I turned to Barbara and asked: "How does he remember this stuff?".

She said: "I haven't got a fucking clue!".

"Hey, let me do a poem!" said Brian, now loving that he is well and truly the center of attention.

He starts reciting an Oscar Wilde poem (there's nothing like a hearing it from a drunk Irishman) which I can't even remember the name of now (I'd only had about 3 beers at this point). It went on for a good 20 stanzas and he kept stopping at end of each stanza to emphasize some line or word.

Everytime he stopped I kept interrupting because I thought he was finished. The poem went on and on. When he was finished I felt compelled to buy him a pint and he downed half of it in one go. Barbara rolls her eyes because she is obviously sick of listening to the same Oscar Wilde poem over and over again....

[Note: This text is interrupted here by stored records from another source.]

/-- What `modPort` leaves alone. -/
@[simp] theorem modPort_frame (p : Fin 2) (f : Port → Port) :
    (modPort s p f).now = s.now ∧ (modPort s p f).pd1 = s.pd1 ∧ (modPort s p f).pins = s.pins ∧
    (modPort s p f).otp = s.otp ∧ (modPort s p f).rom = s.rom ∧ (modPort s p f).host = s.host ∧
    (modPort s p f).mem = s.mem ∧ (modPort s p f).bulk = s.bulk ∧ (modPort s p f).chan = s.chan ∧
    (modPort s p f).abortPending = s.abortPending ∧ (modPort s p f).ringOrder = s.ringOrder ∧
    (modPort s p f).ops = s.ops ∧ (modPort s p f).txns = s.txns ∧ (modPort s p f).nextTxn = s.nextTxn ∧
    (modPort s p f).accepted = s.accepted ∧ (modPort s p f).history = s.history ∧
    (modPort s p f).faults = s.faults ∧ (modPort s p f).faultsLost = s.faultsLost ∧ (modPort s p f).evq = s.evq ∧
    (modPort s p f).evSeq = s.evSeq ∧ (modPort s p f).resetAt = s.resetAt ∧ (modPort s p f).boot = s.boot ∧
    (modPort s p f).power = s.power ∧ (modPort s p f).counters = s.counters ∧
    (modPort s p f).counterLatch = s.counterLatch ∧ (modPort s p f).inputs = s.inputs ∧
    (modPort s p f).convs = s.convs ∧ (modPort s p f).slots = s.slots ∧ (modPort s p f).side = s.side ∧
    (modPort s p f).db = s.db ∧ (modPort s p f).census = s.census ∧ (modPort s p f).follow = s.follow ∧
    (modPort s p f).outs = s.outs ∧ (modPort s p f).audio = s.audio ∧ (modPort s p f).media = s.media ∧
    (modPort s p f).store = s.store ∧ (modPort s p f).dispatch = s.dispatch ∧ (modPort s p f).link = s.link ∧
    (modPort s p f).phy = s.phy ∧ (modPort s p f).aux = s.aux ∧ (modPort s p f).gpio = s.gpio ∧
    (modPort s p f).trace = s.trace ∧ (modPort s p f).latch = s.latch ∧ (modPort s p f).xq = s.xq ∧
    (modPort s p f).freeNext = s.freeNext ∧ (modPort s p f).pending = s.pending := by
  simp [modPort]

/-- What `modFollow` writes. -/
@[simp] theorem modFollow_follow (o : Fin 8) (f : Follower → Follower) : (modFollow s o f).follow = vmod s.follow o f := rfl

/-- What `modFollow` leaves alone. -/
@[simp] theorem modFollow_frame (o : Fin 8) (f : Follower → Follower) :
    (modFollow s o f).now = s.now ∧ (modFollow s o f).pd1 = s.pd1 ∧ (modFollow s o f).pins = s.pins ∧
    (modFollow s o f).otp = s.otp ∧ (modFollow s o f).rom = s.rom ∧ (modFollow s o f).host = s.host ∧
    (modFollow s o f).mem = s.mem ∧ (modFollow s o f).bulk = s.bulk ∧ (modFollow s o f).chan = s.chan ∧
    (modFollow s o f).abortPending = s.abortPending ∧ (modFollow s o f).ringOrder = s.ringOrder ∧
    (modFollow s o f).ops = s.ops ∧ (modFollow s o f).txns = s.txns ∧ (modFollow s o f).nextTxn = s.nextTxn ∧
    (modFollow s o f).accepted = s.accepted ∧ (modFollow s o f).history = s.history ∧
    (modFollow s o f).faults = s.faults ∧ (modFollow s o f).faultsLost = s.faultsLost ∧
    (modFollow s o f).evq = s.evq ∧ (modFollow s o f).evSeq = s.evSeq ∧ (modFollow s o f).resetAt = s.resetAt ∧
    (modFollow s o f).boot = s.boot ∧ (modFollow s o f).power = s.power ∧ (modFollow s o f).counters = s.counters ∧
    (modFollow s o f).counterLatch = s.counterLatch ∧ (modFollow s o f).inputs = s.inputs ∧
    (modFollow s o f).convs = s.convs ∧ (modFollow s o f).slots = s.slots ∧ (modFollow s o f).side = s.side ∧
    (modFollow s o f).db = s.db ∧ (modFollow s o f).census = s.census ∧ (modFollow s o f).outs = s.outs ∧
    (modFollow s o f).ports = s.ports ∧ (modFollow s o f).audio = s.audio ∧ (modFollow s o f).media = s.media ∧
    (modFollow s o f).store = s.store ∧ (modFollow s o f).dispatch = s.dispatch ∧ (modFollow s o f).link = s.link ∧
    (modFollow s o f).phy = s.phy ∧ (modFollow s o f).aux = s.aux ∧ (modFollow s o f).gpio = s.gpio ∧
    (modFollow s o f).trace = s.trace ∧ (modFollow s o f).latch = s.latch ∧ (modFollow s o f).xq = s.xq ∧
    (modFollow s o f).freeNext = s.freeNext ∧ (modFollow s o f).pending = s.pending := by
  simp [modFollow]

/-- What `modPad` writes. -/
@[simp] theorem modPad_side (o : Fin 8) (f : PadRx → PadRx) : (modPad s o f).side = { s.side with pad := vmod s.side.pad o f } := rfl

/-- What `modPad` leaves alone. -/
@[simp] theorem modPad_frame (o : Fin 8) (f : PadRx → PadRx) :
    (modPad s o f).now = s.now ∧ (modPad s o f).pd1 = s.pd1 ∧ (modPad s o f).pins = s.pins ∧
    (modPad s o f).otp = s.otp ∧ (modPad s o f).rom = s.rom ∧ (modPad s o f).host = s.host ∧
    (modPad s o f).mem = s.mem ∧ (modPad s o f).bulk = s.bulk ∧ (modPad s o f).chan = s.chan ∧
    (modPad s o f).abortPending = s.abortPending ∧ (modPad s o f).ringOrder = s.ringOrder ∧
    (modPad s o f).ops = s.ops ∧ (modPad s o f).txns = s.txns ∧ (modPad s o f).nextTxn = s.nextTxn ∧
    (modPad s o f).accepted = s.accepted ∧ (modPad s o f).history = s.history ∧ (modPad s o f).faults = s.faults ∧
    (modPad s o f).faultsLost = s.faultsLost ∧ (modPad s o f).evq = s.evq ∧ (modPad s o f).evSeq = s.evSeq ∧
    (modPad s o f).resetAt = s.resetAt ∧ (modPad s o f).boot = s.boot ∧ (modPad s o f).power = s.power ∧
    (modPad s o f).counters = s.counters ∧ (modPad s o f).counterLatch = s.counterLatch ∧
    (modPad s o f).inputs = s.inputs ∧ (modPad s o f).convs = s.convs ∧ (modPad s o f).slots = s.slots ∧
    (modPad s o f).db = s.db ∧ (modPad s o f).census = s.census ∧ (modPad s o f).follow = s.follow ∧
    (modPad s o f).outs = s.outs ∧ (modPad s o f).ports = s.ports ∧ (modPad s o f).audio = s.audio ∧
    (modPad s o f).media = s.media ∧ (modPad s o f).store = s.store ∧ (modPad s o f).dispatch = s.dispatch ∧
    (modPad s o f).link = s.link ∧ (modPad s o f).phy = s.phy ∧ (modPad s o f).aux = s.aux ∧
    (modPad s o f).gpio = s.gpio ∧ (modPad s o f).trace = s.trace ∧ (modPad s o f).latch = s.latch ∧
    (modPad s o f).xq = s.xq ∧ (modPad s o f).freeNext = s.freeNext ∧ (modPad s o f).pending = s.pending := by
  simp [modPad]

/-- What `noteTrace` writes. -/
@[simp] theorem noteTrace_trace (t k : Nat) (p : List Word) : (noteTrace t k p s).trace = { s.trace with happened := if s.trace.cfg.enable && traceWanted s.trace.cfg (traceHeader k p.length t :: p) then s.trace.happened ++ [(t, traceHeader k p.length t :: p)] else s.trace.happened } := rfl

/-- What `noteTrace` leaves alone. -/
@[simp] theorem noteTrace_frame (t k : Nat) (p : List Word) :
    (noteTrace t k p s).now = s.now ∧ (noteTrace t k p s).pd1 = s.pd1 ∧ (noteTrace t k p s).pins = s.pins ∧
    (noteTrace t k p s).otp = s.otp ∧ (noteTrace t k p s).rom = s.rom ∧ (noteTrace t k p s).host = s.host ∧
    (noteTrace t k p s).mem = s.mem ∧ (noteTrace t k p s).bulk = s.bulk ∧ (noteTrace t k p s).chan = s.chan ∧
    (noteTrace t k p s).abortPending = s.abortPending ∧ (noteTrace t k p s).ringOrder = s.ringOrder ∧
    (noteTrace t k p s).ops = s.ops ∧ (noteTrace t k p s).txns = s.txns ∧ (noteTrace t k p s).nextTxn = s.nextTxn ∧
    (noteTrace t k p s).accepted = s.accepted ∧ (noteTrace t k p s).history = s.history ∧
    (noteTrace t k p s).faults = s.faults ∧ (noteTrace t k p s).faultsLost = s.faultsLost ∧
    (noteTrace t k p s).evq = s.evq ∧ (noteTrace t k p s).evSeq = s.evSeq ∧
    (noteTrace t k p s).resetAt = s.resetAt ∧ (noteTrace t k p s).boot = s.boot ∧
    (noteTrace t k p s).power = s.power ∧ (noteTrace t k p s).counters = s.counters ∧
    (noteTrace t k p s).counterLatch = s.counterLatch ∧ (noteTrace t k p s).inputs = s.inputs ∧
    (noteTrace t k p s).convs = s.convs ∧ (noteTrace t k p s).slots = s.slots ∧ (noteTrace t k p s).side = s.side ∧
    (noteTrace t k p s).db = s.db ∧ (noteTrace t k p s).census = s.census ∧ (noteTrace t k p s).follow = s.follow ∧
    (noteTrace t k p s).outs = s.outs ∧ (noteTrace t k p s).ports = s.ports ∧ (noteTrace t k p s).audio = s.audio ∧
    (noteTrace t k p s).media = s.media ∧ (noteTrace t k p s).store = s.store ∧
    (noteTrace t k p s).dispatch = s.dispatch ∧ (noteTrace t k p s).link = s.link ∧
    (noteTrace t k p s).phy = s.phy ∧ (noteTrace t k p s).aux = s.aux ∧ (noteTrace t k p s).gpio = s.gpio ∧
    (noteTrace t k p s).latch = s.latch ∧ (noteTrace t k p s).xq = s.xq ∧
    (noteTrace t k p s).freeNext = s.freeNext ∧ (noteTrace t k p s).pending = s.pending := by
  simp [noteTrace]

/-- What `queueAll` writes. -/
@[simp] theorem queueAll_db (l : List DbChange) : (queueAll l s).db = { s.db with pending := s.db.pending ++ l } := rfl

/-- What `queueAll` leaves alone. -/
@[simp] theorem queueAll_frame (l : List DbChange) :
    (queueAll l s).now = s.now ∧ (queueAll l s).pd1 = s.pd1 ∧ (queueAll l s).pins = s.pins ∧
    (queueAll l s).otp = s.otp ∧ (queueAll l s).rom = s.rom ∧ (queueAll l s).host = s.host ∧
    (queueAll l s).mem = s.mem ∧ (queueAll l s).bulk = s.bulk ∧ (queueAll l s).chan = s.chan ∧
    (queueAll l s).abortPending = s.abortPending ∧ (queueAll l s).ringOrder = s.ringOrder ∧
    (queueAll l s).ops = s.ops ∧ (queueAll l s).txns = s.txns ∧ (queueAll l s).nextTxn = s.nextTxn ∧
    (queueAll l s).accepted = s.accepted ∧ (queueAll l s).history = s.history ∧ (queueAll l s).faults = s.faults ∧
    (queueAll l s).faultsLost = s.faultsLost ∧ (queueAll l s).evq = s.evq ∧ (queueAll l s).evSeq = s.evSeq ∧
    (queueAll l s).resetAt = s.resetAt ∧ (queueAll l s).boot = s.boot ∧ (queueAll l s).power = s.power ∧
    (queueAll l s).counters = s.counters ∧ (queueAll l s).counterLatch = s.counterLatch ∧
    (queueAll l s).inputs = s.inputs ∧ (queueAll l s).convs = s.convs ∧ (queueAll l s).slots = s.slots ∧
    (queueAll l s).side = s.side ∧ (queueAll l s).census = s.census ∧ (queueAll l s).follow = s.follow ∧
    (queueAll l s).outs = s.outs ∧ (queueAll l s).ports = s.ports ∧ (queueAll l s).audio = s.audio ∧
    (queueAll l s).media = s.media ∧ (queueAll l s).store = s.store ∧ (queueAll l s).dispatch = s.dispatch ∧
    (queueAll l s).link = s.link ∧ (queueAll l s).phy = s.phy ∧ (queueAll l s).aux = s.aux ∧
    (queueAll l s).gpio = s.gpio ∧ (queueAll l s).trace = s.trace ∧ (queueAll l s).latch = s.latch ∧
    (queueAll l s).xq = s.xq ∧ (queueAll l s).freeNext = s.freeNext ∧ (queueAll l s).pending = s.pending := by
  simp [queueAll]

/-- An event that waits (R55). -/
@[simp] theorem queueEvent_eq (c o : Nat) (p : List Byte) : queueEvent s c o p = queueEventAt s (stampOf s) c o p := rfl

end Sys2Proof.Laws
end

I'm not sure if the Robert/Thomas Carlyle connection is true (there is no mention of it online anywhere), but it was a good story. As the saying goes: "When legend becomes fact, print the legend". (Well, I thought it was an old saying but apparently it is a quote from the 1962 film "The Man Who Shot Liberty Valance" which just goes to prove my point).

Why am I writing about these people? Well, to be honest, I don't really know. I guess it's a rare thing when you meet a real drunken raconteur, at least in America. It's rarer that you meet one who is so well versed in literature and history.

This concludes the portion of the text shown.